» **Task requirements**
Whenever a line below includes the string "slips", show it.
*****
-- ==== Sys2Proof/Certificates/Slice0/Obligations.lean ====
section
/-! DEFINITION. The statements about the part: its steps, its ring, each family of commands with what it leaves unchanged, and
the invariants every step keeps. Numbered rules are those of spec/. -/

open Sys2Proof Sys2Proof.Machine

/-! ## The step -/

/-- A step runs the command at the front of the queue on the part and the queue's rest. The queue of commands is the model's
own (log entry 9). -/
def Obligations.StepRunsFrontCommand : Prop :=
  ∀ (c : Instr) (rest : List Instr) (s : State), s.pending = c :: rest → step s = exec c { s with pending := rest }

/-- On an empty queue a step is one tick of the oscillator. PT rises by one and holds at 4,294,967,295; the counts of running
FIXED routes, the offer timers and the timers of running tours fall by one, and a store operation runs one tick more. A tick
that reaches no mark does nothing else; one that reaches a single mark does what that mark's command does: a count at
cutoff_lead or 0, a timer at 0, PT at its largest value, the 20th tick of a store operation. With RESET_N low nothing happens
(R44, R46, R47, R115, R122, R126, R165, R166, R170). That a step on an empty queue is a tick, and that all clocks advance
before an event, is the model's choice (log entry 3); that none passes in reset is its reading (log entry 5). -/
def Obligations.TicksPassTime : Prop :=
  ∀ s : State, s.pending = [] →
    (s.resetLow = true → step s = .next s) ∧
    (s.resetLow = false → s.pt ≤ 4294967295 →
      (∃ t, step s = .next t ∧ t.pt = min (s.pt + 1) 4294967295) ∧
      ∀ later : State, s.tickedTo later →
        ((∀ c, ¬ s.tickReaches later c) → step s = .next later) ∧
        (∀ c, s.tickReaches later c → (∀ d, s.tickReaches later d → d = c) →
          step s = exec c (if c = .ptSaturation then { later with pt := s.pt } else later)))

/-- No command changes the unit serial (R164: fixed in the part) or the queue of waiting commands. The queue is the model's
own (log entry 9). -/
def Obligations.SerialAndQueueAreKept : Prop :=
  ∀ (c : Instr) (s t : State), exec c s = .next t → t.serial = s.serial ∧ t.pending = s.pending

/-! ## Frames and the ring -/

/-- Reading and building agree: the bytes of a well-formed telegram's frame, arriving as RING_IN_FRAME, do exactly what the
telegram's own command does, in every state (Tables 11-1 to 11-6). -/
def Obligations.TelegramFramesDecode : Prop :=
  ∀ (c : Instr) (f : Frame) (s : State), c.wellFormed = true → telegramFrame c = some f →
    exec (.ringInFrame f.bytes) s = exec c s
*****
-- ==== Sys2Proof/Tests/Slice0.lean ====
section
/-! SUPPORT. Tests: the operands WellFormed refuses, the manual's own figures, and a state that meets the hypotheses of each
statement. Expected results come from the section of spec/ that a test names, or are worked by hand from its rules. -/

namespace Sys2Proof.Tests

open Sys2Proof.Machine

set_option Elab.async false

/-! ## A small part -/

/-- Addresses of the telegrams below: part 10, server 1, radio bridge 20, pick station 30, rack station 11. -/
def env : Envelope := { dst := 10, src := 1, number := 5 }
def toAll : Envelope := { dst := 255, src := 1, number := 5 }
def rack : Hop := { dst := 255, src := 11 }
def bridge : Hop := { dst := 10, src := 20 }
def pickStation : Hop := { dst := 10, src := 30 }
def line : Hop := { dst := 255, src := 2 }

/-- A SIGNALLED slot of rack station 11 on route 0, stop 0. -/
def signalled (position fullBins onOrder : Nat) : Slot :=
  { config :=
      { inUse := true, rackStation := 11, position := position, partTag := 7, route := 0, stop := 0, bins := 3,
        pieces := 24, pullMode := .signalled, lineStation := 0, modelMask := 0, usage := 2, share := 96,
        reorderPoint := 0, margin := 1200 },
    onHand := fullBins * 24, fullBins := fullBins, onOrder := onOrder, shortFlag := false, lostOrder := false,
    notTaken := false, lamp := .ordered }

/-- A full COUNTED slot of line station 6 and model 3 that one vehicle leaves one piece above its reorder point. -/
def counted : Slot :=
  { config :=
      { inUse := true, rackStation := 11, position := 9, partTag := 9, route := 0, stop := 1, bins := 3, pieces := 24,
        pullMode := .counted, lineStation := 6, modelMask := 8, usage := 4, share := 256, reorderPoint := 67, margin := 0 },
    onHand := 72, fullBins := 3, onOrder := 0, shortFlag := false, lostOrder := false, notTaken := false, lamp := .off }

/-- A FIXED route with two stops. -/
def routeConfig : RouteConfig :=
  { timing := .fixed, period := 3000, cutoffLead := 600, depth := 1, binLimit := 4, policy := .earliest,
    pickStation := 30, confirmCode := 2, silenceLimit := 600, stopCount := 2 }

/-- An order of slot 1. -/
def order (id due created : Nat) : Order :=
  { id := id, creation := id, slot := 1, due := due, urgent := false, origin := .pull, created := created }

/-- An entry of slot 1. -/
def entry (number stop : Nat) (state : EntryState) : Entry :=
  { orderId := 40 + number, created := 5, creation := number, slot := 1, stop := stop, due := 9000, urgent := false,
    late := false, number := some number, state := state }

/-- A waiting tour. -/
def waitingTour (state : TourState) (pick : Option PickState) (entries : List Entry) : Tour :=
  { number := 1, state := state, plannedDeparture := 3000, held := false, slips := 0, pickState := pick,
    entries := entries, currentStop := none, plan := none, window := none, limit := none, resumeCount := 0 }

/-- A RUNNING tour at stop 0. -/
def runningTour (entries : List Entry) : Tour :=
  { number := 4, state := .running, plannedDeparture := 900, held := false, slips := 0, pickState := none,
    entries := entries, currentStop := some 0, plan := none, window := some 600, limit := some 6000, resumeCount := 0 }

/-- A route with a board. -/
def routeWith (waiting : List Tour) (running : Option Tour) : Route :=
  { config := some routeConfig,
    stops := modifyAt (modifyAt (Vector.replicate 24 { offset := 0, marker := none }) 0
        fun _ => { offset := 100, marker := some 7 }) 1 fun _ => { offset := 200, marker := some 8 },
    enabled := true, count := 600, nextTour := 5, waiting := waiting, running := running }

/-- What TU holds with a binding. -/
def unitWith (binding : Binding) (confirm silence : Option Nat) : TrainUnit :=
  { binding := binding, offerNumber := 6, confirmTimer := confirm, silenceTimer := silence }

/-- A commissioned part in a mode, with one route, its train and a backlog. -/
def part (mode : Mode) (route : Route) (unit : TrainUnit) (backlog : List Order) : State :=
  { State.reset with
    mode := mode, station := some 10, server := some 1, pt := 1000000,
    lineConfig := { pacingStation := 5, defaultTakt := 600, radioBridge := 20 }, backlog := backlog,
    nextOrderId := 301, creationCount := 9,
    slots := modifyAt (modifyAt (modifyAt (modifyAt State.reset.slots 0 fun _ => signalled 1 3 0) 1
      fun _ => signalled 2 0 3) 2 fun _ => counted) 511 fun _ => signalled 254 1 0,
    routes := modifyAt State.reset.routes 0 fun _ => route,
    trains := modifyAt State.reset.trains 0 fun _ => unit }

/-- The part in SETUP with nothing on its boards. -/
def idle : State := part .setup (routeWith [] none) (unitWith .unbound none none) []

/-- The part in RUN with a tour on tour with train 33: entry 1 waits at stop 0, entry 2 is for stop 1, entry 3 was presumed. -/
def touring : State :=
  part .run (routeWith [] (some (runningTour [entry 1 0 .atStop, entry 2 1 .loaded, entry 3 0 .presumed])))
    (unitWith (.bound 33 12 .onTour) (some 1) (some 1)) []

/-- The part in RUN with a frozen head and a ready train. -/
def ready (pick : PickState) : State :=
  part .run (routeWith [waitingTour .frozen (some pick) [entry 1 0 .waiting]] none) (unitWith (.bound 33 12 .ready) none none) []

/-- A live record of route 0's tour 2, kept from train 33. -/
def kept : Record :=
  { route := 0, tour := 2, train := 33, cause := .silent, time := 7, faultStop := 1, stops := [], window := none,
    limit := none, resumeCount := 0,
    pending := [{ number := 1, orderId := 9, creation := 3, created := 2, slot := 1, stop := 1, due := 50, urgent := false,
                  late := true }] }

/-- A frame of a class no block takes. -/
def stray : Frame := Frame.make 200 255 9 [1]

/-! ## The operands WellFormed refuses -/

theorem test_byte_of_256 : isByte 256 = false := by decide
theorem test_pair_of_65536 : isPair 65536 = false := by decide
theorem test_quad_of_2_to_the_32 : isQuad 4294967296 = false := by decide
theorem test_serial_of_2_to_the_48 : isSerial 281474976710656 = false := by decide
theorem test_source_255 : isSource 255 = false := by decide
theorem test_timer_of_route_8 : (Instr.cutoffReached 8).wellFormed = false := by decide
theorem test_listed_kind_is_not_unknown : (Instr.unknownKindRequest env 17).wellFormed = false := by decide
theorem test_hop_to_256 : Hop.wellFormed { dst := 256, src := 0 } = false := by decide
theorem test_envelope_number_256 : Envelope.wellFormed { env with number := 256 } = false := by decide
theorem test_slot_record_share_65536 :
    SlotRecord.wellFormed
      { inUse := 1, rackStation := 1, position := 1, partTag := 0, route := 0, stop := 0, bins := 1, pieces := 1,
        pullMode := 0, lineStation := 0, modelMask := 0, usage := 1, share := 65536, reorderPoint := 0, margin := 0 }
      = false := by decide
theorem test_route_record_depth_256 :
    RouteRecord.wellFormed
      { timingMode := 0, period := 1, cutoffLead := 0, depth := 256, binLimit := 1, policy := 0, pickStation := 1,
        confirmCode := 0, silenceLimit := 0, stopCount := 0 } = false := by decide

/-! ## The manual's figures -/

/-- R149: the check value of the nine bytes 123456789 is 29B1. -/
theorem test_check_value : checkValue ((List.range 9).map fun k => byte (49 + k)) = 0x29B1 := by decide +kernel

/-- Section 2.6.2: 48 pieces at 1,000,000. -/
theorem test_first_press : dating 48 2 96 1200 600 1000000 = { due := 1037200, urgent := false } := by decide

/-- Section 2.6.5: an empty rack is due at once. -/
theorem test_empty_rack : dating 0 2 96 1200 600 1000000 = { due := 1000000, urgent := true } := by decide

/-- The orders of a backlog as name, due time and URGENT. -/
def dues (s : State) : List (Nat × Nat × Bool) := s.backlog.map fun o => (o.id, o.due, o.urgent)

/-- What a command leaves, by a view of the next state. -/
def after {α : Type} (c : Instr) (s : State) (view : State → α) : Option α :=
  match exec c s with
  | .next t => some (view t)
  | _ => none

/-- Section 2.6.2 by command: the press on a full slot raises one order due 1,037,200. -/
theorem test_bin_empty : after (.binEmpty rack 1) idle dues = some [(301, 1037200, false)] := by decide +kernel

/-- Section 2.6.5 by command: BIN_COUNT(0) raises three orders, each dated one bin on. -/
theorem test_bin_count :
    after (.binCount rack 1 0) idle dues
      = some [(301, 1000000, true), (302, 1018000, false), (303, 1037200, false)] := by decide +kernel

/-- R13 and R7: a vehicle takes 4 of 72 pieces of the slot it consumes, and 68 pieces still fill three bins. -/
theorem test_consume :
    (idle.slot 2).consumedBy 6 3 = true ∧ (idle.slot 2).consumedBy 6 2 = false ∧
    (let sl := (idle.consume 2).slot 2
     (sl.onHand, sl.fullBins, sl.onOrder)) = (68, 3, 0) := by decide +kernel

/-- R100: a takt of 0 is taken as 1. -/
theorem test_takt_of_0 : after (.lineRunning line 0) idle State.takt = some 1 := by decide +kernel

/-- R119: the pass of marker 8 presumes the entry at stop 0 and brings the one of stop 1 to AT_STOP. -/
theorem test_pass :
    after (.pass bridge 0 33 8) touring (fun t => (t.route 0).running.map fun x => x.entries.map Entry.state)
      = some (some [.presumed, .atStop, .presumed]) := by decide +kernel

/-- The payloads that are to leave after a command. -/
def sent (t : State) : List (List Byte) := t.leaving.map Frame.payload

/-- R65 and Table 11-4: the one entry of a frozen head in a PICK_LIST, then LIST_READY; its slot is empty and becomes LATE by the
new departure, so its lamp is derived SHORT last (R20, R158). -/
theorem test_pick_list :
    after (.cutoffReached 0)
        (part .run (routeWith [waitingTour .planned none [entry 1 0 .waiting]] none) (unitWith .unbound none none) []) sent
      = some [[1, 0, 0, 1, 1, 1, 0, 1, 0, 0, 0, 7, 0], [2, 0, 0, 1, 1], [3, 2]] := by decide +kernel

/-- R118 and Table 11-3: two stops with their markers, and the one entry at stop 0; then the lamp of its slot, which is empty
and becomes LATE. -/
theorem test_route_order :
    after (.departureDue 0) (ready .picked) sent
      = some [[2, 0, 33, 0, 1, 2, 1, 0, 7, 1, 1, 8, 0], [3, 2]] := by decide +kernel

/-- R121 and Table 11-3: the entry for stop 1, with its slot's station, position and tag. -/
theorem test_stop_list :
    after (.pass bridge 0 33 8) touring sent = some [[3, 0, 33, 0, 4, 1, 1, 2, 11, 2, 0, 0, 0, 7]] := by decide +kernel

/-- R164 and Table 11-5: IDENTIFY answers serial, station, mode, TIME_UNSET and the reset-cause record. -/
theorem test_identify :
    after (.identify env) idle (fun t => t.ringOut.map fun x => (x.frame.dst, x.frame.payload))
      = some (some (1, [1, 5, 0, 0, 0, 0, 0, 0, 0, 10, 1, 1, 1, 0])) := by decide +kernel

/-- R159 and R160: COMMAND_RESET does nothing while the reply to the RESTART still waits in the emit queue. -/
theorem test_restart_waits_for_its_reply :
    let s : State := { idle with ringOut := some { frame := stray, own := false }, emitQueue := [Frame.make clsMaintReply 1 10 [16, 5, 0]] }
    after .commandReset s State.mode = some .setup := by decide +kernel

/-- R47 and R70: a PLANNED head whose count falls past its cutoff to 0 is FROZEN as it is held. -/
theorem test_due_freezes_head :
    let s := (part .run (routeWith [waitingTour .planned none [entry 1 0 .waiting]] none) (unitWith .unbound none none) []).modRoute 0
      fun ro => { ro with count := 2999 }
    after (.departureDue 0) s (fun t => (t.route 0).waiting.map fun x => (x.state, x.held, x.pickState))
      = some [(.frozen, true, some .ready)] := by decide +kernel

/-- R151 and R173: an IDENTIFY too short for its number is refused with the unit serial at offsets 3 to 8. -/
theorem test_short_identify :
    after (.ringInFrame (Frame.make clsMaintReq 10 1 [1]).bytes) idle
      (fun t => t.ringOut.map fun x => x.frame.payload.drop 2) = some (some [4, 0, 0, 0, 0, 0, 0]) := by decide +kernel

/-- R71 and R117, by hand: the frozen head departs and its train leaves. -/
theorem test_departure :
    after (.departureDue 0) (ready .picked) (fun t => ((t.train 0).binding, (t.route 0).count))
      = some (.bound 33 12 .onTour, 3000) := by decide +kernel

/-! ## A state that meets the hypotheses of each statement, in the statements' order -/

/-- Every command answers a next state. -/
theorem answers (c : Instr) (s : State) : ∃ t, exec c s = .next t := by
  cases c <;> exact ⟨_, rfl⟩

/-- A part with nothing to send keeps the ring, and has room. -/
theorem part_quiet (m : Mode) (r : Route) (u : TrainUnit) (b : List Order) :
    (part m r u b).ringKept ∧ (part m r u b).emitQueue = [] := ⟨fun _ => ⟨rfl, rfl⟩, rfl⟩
*****
» **Solution**
  { number := 1, state := state, plannedDeparture := 3000, held := false, slips := 0, pickState := pick,
  { number := 4, state := .running, plannedDeparture := 900, held := false, slips := 0, pickState := none,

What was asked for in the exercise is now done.